Russell Boyd

Master and Commander: The Far Side of the World

Russell Boyd is one of a growing band of veteran Aussie d.p.’s who have ascended to Hollywood prominence after decades of success Down Under.

He shot several of the best-known Oz pics, dating back to Peter Weir’s “Gallipoli” (1981) and “The Year of Living Dangerously” (1982). Since those days, he’s served as d.p. on such Hollywood films as “White Men Can’t Jump” (1992) and “Doctor Dolittle” (1998). But “Master and Commander: The Far Side of the World,” which reunited him with Weir, represents a whole new level of technical sophistication.

Boyd says the director’s insistence on historical accuracy, the story taking place almost entirely on a ship at sea and having to film hundreds of visual effects plates for Industrial Light & Magic to manipulate digitally, made “Master and Commander” a project full of complexities, large and small.

“For instance, below decks, we had to hide lights behind deck beams, and position others through hatches above us to give the impression of sunlight streaming in through cracks from the deck above.

“Since the set was authentically designed, this meant we had to get the ceiling in the shot, so we couldn’t remove ceilings to hide lights. This meant we had to be very careful not to bump into the lights as we maneuvered down there.

“I also had to keep the camera low when shooting those sequences. Above decks, I wanted a softer, more subdued light that would reflect overcast weather for ships out at sea. Fortunately (in Baja California), we got a lot of overcast days while shooting in the tank (at Fox Studios Baja).”

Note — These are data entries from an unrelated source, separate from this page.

theorem resampleFrom_attemptFrom_pass (h : passes x) :
    resampleFrom (attemptFrom passes) (cap + 1) (x :: source) = some (x, source) :=
  resampleFrom_of_pass (by simp [attemptFrom, h])

theorem resampleFrom_attemptFrom_skip (h : ¬ passes x) :
    resampleFrom (attemptFrom passes) (cap + 1) (x :: source) = resampleFrom (attemptFrom passes) cap source :=
  resampleFrom_of_skip (by simp [attemptFrom, h])

/-- The loop gives the first candidate that passes, if it is among the first `cap`. -/
theorem resampleFrom_attemptFrom_eq_some_iff :
    resampleFrom (attemptFrom passes) cap source = some (c, rest) ↔
      passes c ∧ ∃ skipped, source = skipped ++ c :: rest ∧ skipped.length < cap ∧ ∀ x ∈ skipped, ¬ passes x := by
  induction cap generalizing source with
  | zero => simp [resampleFrom]
  | succ cap ih =>
    cases source with
    | nil => simp [resampleFrom_attemptFrom_nil]
    | cons x source =>
      by_cases hx : passes x
      · rw [resampleFrom_attemptFrom_pass hx]
        constructor
        · rintro ⟨⟩
          exact ⟨hx, [], rfl, by simp, by simp⟩
        · rintro ⟨-, skipped, hsource, -, hskip⟩
          cases skipped with
          | nil => cases hsource; rfl
          | cons y skipped => cases hsource; exact absurd hx (hskip x (by simp))
      · rw [resampleFrom_attemptFrom_skip hx, ih]
        refine and_congr_right fun hc => ⟨?_, ?_⟩
        · rintro ⟨skipped, rfl, hlen, hskip⟩
          exact ⟨x :: skipped, rfl, by simpa using hlen, by simpa [hx] using hskip⟩
        · rintro ⟨skipped, hsource, hlen, hskip⟩
          cases skipped with
          | nil => cases hsource; exact absurd hc hx
          | cons y skipped =>
            cases hsource
            exact ⟨skipped, rfl, by simpa using hlen, fun z hz => hskip z (by simp [hz])⟩

/-- The loop gives nothing exactly when none of the first `cap` candidates passes. -/
theorem resampleFrom_attemptFrom_eq_none_iff :
    resampleFrom (attemptFrom passes) cap source = none ↔ ∀ x ∈ source.take cap, ¬ passes x := by
  induction cap generalizing source with
  | zero => simp [resampleFrom]
  | succ cap ih =>
    cases source with
    | nil => simp [resampleFrom_attemptFrom_nil]
    | cons x source =>
      by_cases hx : passes x
      · simp [resampleFrom_attemptFrom_pass hx, hx]
      · simp [resampleFrom_attemptFrom_skip hx, ih, hx]

end

section

variable {p c : Word} {draw : Drawing Word} {source rest : List Word}

theorem otherFrom_eq_skip_iff : otherFrom p draw source = some (none, rest) ↔ draw source = some (p, rest) := by
  unfold otherFrom
  rcases draw source with - | ⟨d, left⟩
  · simp
  · by_cases hd : d = p <;> simp [hd]

theorem otherFrom_eq_pass_iff :
    otherFrom p draw source = some (some c, rest) ↔ c ≠ p ∧ draw source = some (c, rest) := by
  unfold otherFrom
  rcases draw source with - | ⟨d, left⟩
  · simp
  · by_cases hd : d = p
    · subst hd
      simp +contextual [eq_comm]
    · simp only [Option.map_some, if_neg hd, Option.some.injEq, Prod.mk.injEq]
      exact ⟨fun ⟨hc, hrest⟩ => ⟨hc ▸ hd, hc, hrest⟩, And.right⟩

/-- The loop gives a drawn value other than `p`, after fewer than `cap` drawn values that were `p`. -/
theorem resampleFrom_otherFrom_eq_some_iff {cap : Nat} :
    resampleFrom (otherFrom p draw) cap source = some (c, rest) ↔ c ≠ p ∧
      ∃ (n : Nat) (left : Nat → List Word), n < cap ∧ left 0 = source ∧
        (∀ i < n, draw (left i) = some (p, left (i + 1))) ∧ draw (left n) = some (c, rest) := by
  simp only [resampleFrom_eq_some_iff, otherFrom_eq_skip_iff, otherFrom_eq_pass_iff]
  constructor
  · rintro ⟨n, left, hn, h0, hskip, hne, hlast⟩
    exact ⟨hne, n, left, hn, h0, hskip, hlast⟩
  · rintro ⟨hne, n, left, hn, h0, hskip, hlast⟩
    exact ⟨n, left, hn, h0, hskip, hne, hlast⟩

end

end Sys2Proof.Machine
end

section
/-! Key setup on the block: each part gives what its candidates alone decide, and leaves an idle block
(44_host_procedures.md R242 to R245). -/

namespace Sys2Proof.Machine

/-! ### The block between two commands -/

/-- A legal plan for an idle block of a legal build. -/
structure KeyReady (plan : KeyPlan) (s : State) : Prop where
  build : s.params.legal = true
  registers : plan.legal s.params = true
  idle : s.busy = false
  running : s.rst = false

/-- A block that key setup can leave of `s` between two commands: idle, and within the frame. -/
structure KeyReached (plan : KeyPlan) (s t : State) : Prop where
  frame : KeyFrame plan s t
  idle : t.busy = false

theorem KeyFrame.trans {plan : KeyPlan} {s t u : State} (h : KeyFrame plan s t) (k : KeyFrame plan t u) :
    KeyFrame plan s u where
  frame := by rw [k.frame, h.frame]
  registers i h1 h2 h3 := (k.registers i h1 h2 h3).trans (h.registers i h1 h2 h3)

namespace KeyReached

variable {plan : KeyPlan} {s t u : State}

theorem refl (hs : KeyReady plan s) : KeyReached plan s s := ⟨.refl plan s, hs.idle⟩

theorem ready (h : KeyReached plan s t) (hs : KeyReady plan s) : KeyReady plan t where
  build := h.frame.params ▸ hs.build
  registers := h.frame.params ▸ hs.registers
  idle := h.idle
  running := h.frame.rst.trans hs.running

theorem next (h : KeyReached plan s t) (hf : KeyFrame plan t u) (hb : u.busy = false) : KeyReached plan s u :=
  ⟨h.frame.trans hf, hb⟩

/-- H, TXT and CT are as before. -/
theorem hash (h : KeyReached plan s t) : t.hash = s.hash := by rw [h.frame.frame]

theorem byteAt (h : KeyReached plan s t) (a : Nat) : t.byteAt a = s.byteAt a := by
  rw [h.frame.frame]
  exact State.byteAt_congr rfl rfl rfl a

end KeyReached

/-! ### Parts that depend on their candidates alone -/

/-- On every block that key setup can leave of `s`, a part does what `draw` says of its candidates. -/
structure Follows {α : Type} (plan : KeyPlan) (s : State) (part : KeyProc α) (draw : Drawing α) : Prop where
  gives : ∀ {t source a rest}, KeyReached plan s t → draw source = some (a, rest) →
    ∃ u, KeyReached plan s u ∧ part ⟨t, source⟩ = (.ok a, ⟨u, rest⟩)
  fails : ∀ {t source}, KeyReached plan s t → draw source = none →
    ∃ k, KeyReached plan s k.block ∧ part ⟨t, source⟩ = (.error .keyGenerationFailure, k)

/-- On every block that key setup can leave of `s`, a part leaves another one; it reports no ArithmeticError, and a
value that it gives meets `post`. -/
def Gives {α : Type} (plan : KeyPlan) (s : State) (part : KeyProc α) (post : α → Prop) : Prop :=
  ∀ k, KeyReached plan s k.block → KeyReached plan s (part k).2.block ∧
    (part k).1 ≠ .error .arithmeticError ∧ ∀ a, (part k).1 = .ok a → post a

section

variable {α β : Type} {plan : KeyPlan} {s t : State} {part : KeyProc α} {draw : Drawing α} {source rest : List Word}
  {a : α}

/-- A part gives what `draw` says and nothing else. -/
theorem Follows.ok_iff (h : Follows plan s part draw) (ht : KeyReached plan s t) :
    (∃ u, part ⟨t, source⟩ = (.ok a, ⟨u, rest⟩)) ↔ draw source = some (a, rest) := by
  constructor
  · rintro ⟨u, hu⟩
    match hd : draw source with
    | none =>
      obtain ⟨k, -, hk⟩ := h.fails ht hd
      simp [hk] at hu
    | some (b, left) =>
      obtain ⟨v, -, hv⟩ := h.gives ht hd
      simp only [hv, Prod.mk.injEq, Except.ok.injEq, KeySetup.mk.injEq] at hu
      obtain ⟨rfl, -, rfl⟩ := hu
      rfl
  · intro hd
    obtain ⟨u, -, hu⟩ := h.gives ht hd
    exact ⟨u, hu⟩

/-- A part reports KeyGenerationFailure, and that exactly where `draw` has nothing. -/
theorem Follows.error_iff (h : Follows plan s part draw) (ht : KeyReached plan s t) {x : KeySetupError} :
    (part ⟨t, source⟩).1 = .error x ↔ x = .keyGenerationFailure ∧ draw source = none := by
  match hd : draw source with
  | none =>
    obtain ⟨k, -, hk⟩ := h.fails ht hd
    simp [hk, eq_comm]
  | some (b, left) =>
    obtain ⟨v, -, hv⟩ := h.gives ht hd
    simp [hv]

theorem Follows.toGives (h : Follows plan s part draw) {post : α → Prop}
    (hpost : ∀ source a rest, draw source = some (a, rest) → post a) : Gives plan s part post := by
  rintro ⟨t, source⟩ ht
  match hd : draw source with
  | none =>
    obtain ⟨k, hk, hrun⟩ := h.fails ht hd
    rw [hrun]
    exact ⟨hk, by simp, by simp⟩
  | some (b, left) =>
    obtain ⟨u, hu, hrun⟩ := h.gives ht hd
    rw [hrun]
    refine ⟨hu, by simp, ?_⟩
    rintro _ ⟨⟩
    exact hpost _ _ _ hd

/-- A part followed by one that relies on what the first gives. -/
theorem Gives.andThen {pre : α → Prop} {post : β → Prop} {next : α → KeyProc β} (h : Gives plan s part pre)
    (hnext : ∀ a, pre a → Gives plan s (next a) post) : Gives plan s (part.andThen next) post := by
  intro k hk
  obtain ⟨hk', herr, hpre⟩ := h k hk
  unfold KeyProc.andThen
  split
  · next x k' hrun =>
    rw [hrun] at hk' herr
    exact ⟨hk', by simpa using herr, by simp⟩
  · next a k' hrun =>
    rw [hrun] at hk' hpre
    exact hnext a (hpre a rfl) k' hk'

end

/-! ### The resampling loops -/

section

variable {plan : KeyPlan} {s : State}

theorem resample_of_pass {attempt : KeyProc (Option Word)} {k k' : KeySetup} {c : Word} (cap : Nat)
    (h : attempt k = (.ok (some c), k')) : resample attempt (cap + 1) k = (.ok c, k') := by
  simp [resample, KeyProc.andThen, h]

theorem resample_of_skip {attempt : KeyProc (Option Word)} {k k' : KeySetup} (cap : Nat)
    (h : attempt k = (.ok none, k')) : resample attempt (cap + 1) k = resample attempt cap k' := by
  simp [resample, KeyProc.andThen, h]

theorem resample_of_error {attempt : KeyProc (Option Word)} {k k' : KeySetup} {x : KeySetupError} (cap : Nat)
    (h : attempt k = (.error x, k')) : resample attempt (cap + 1) k = (.error x, k') := by
  simp [resample, KeyProc.andThen, h]

/-- A loop over attempts that depend on their candidates alone (R245). -/
theorem Follows.resample {attempt : KeyProc (Option Word)} {draw : Drawing (Option Word)}
    (h : Follows plan s attempt draw) (cap : Nat) :
    Follows plan s (resample attempt cap) (resampleFrom draw cap) := by
  induction cap with
  | zero => exact ⟨by simp [resampleFrom], fun ht _ => ⟨_, ht, rfl⟩⟩
  | succ cap ih =>
    constructor
    · intro t source c rest ht hd
      match ha : draw source with
      | none => simp [resampleFrom_of_none ha] at hd
      | some (some d, left) =>
        obtain ⟨u, hu, hrun⟩ := h.gives ht ha
        cases (resampleFrom_of_pass ha).symm.trans hd
        exact ⟨u, hu, resample_of_pass cap hrun⟩
      | some (none, left) =>
        obtain ⟨u, hu, hrun⟩ := h.gives ht ha
        rw [resample_of_skip cap hrun]
        exact ih.gives hu ((resampleFrom_of_skip ha).symm.trans hd)
    · intro t source ht hd
      match ha : draw source with
      | none =>
        obtain ⟨k, hk, hrun⟩ := h.fails ht ha
        exact ⟨k, hk, resample_of_error cap hrun⟩
      | some (some d, left) => simp [resampleFrom_of_pass ha] at hd
      | some (none, left) =>
        obtain ⟨u, hu, hrun⟩ := h.gives ht ha
        rw [resample_of_skip cap hrun]
        exact ih.fails hu ((resampleFrom_of_skip ha).symm.trans hd)

section

variable {inRange : Word → Bool} {test : Word → State → Word × State} {c : Word} {t : State} {source : List Word}
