-- ==== Sys2Proof/Config.lean ====
section
/-! DEFINITION. The fixed parameters of the block (`00_scope.md` R8) and the parameters the spec
leaves to an implementation (R9, `20_memory.md` R72). The second group is a structure that `State`
carries and no step changes: "a model takes each one as an argument". -/

namespace Sys2Proof.Config

/-- `BLOCK_LEN`: bytes per block frame (R8). -/
def blockLen : Nat := 32000

/-- `PAYLOAD_LEN`: payload bytes per block (R8). -/
def payloadLen : Nat := 31996

/-- `TRAILER_LEN`: block CRC trailer bytes (R8). -/
def trailerLen : Nat := 4

/-- `CRC_POLY`: the CRC polynomial (R8). -/
def crcPoly : BitVec 16 := 0x1021

/-- `CRC_INIT`: the CRC running state at the start of every computation (R8, R123). -/
def crcInit : BitVec 16 := 0

/-- `OPCODE`: the bank-stream sentinel byte (R8, R84). -/
def opcodeByte : Byte := 0x60

/-- `BANK_HDR_LEN`: bank_id and bank_version (R8). -/
def bankHdrLen : Nat := 8

/-- `TBC_SKIP`: bytes discarded after TO_BE_CONTD (R8). -/
def tbcSkipLen : Nat := 5

/-- The capacities the spec leaves open (R9) and the base of the register block (R72). -/
structure Params where
  /-- `MAX_BANK_BYTES`: capacity of the bank buffer. -/
  maxBankBytes : Nat
  /-- `MAX_EVENT_BANKS`: capacity of the event buffer, in banks; at least 1 (R208). -/
  maxEventBanks : Nat
  /-- `MAX_RECIPE_BYTES`: capacity of one recipe image. -/
  maxRecipeBytes : Nat
  /-- `MAX_EXPR_DEPTH`: maximum nesting depth of one expression. -/
  maxExprDepth : Nat
  /-- `MAX_RESULT_VALUES`: maximum number of scalars one DECODE extracts. -/
  maxResultValues : Nat
  /-- `CSR_BASE`: where the platform places the register block (R72). -/
  csrBase : Nat
deriving DecidableEq, Repr

/-- The parameter values `State.reset` carries. DESIGN CHOICE (log entry 3): the spec leaves every one
of them open; a statement of this package holds for every value of `State.params`. -/
def defaultParams : Params where
  maxBankBytes := 4294967296
  maxEventBanks := 4294967296
  maxRecipeBytes := 4294967296
  maxExprDepth := 65536
  maxResultValues := 4294967296
  csrBase := 0

end Sys2Proof.Config
end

Key tools: Panavision Platinum ‘A’ camera and a lightweight Panaflex camera for Steadicam work; Panavision Primo spherical lenses; Kodak 5293 stock for all day exterior work, and Kodak 5279 for night exteriors and below decks; Hydroflex underwater marine camera housings for shooting storm sequence.
Aesthetic: “The main creative requirement was to keep the entire film as absolutely historically accurate as possible, in terms of production design, costume, and also lighting, which made it a very complicated job.”
Challenge: “Shooting scenes down below decks of the ship were particularly challenging, because we had to replicate simple candle lantern light below decks. The storm footage was also difficult just because of the strain of shooting while the practical effects people were dumping so much water on top of us.”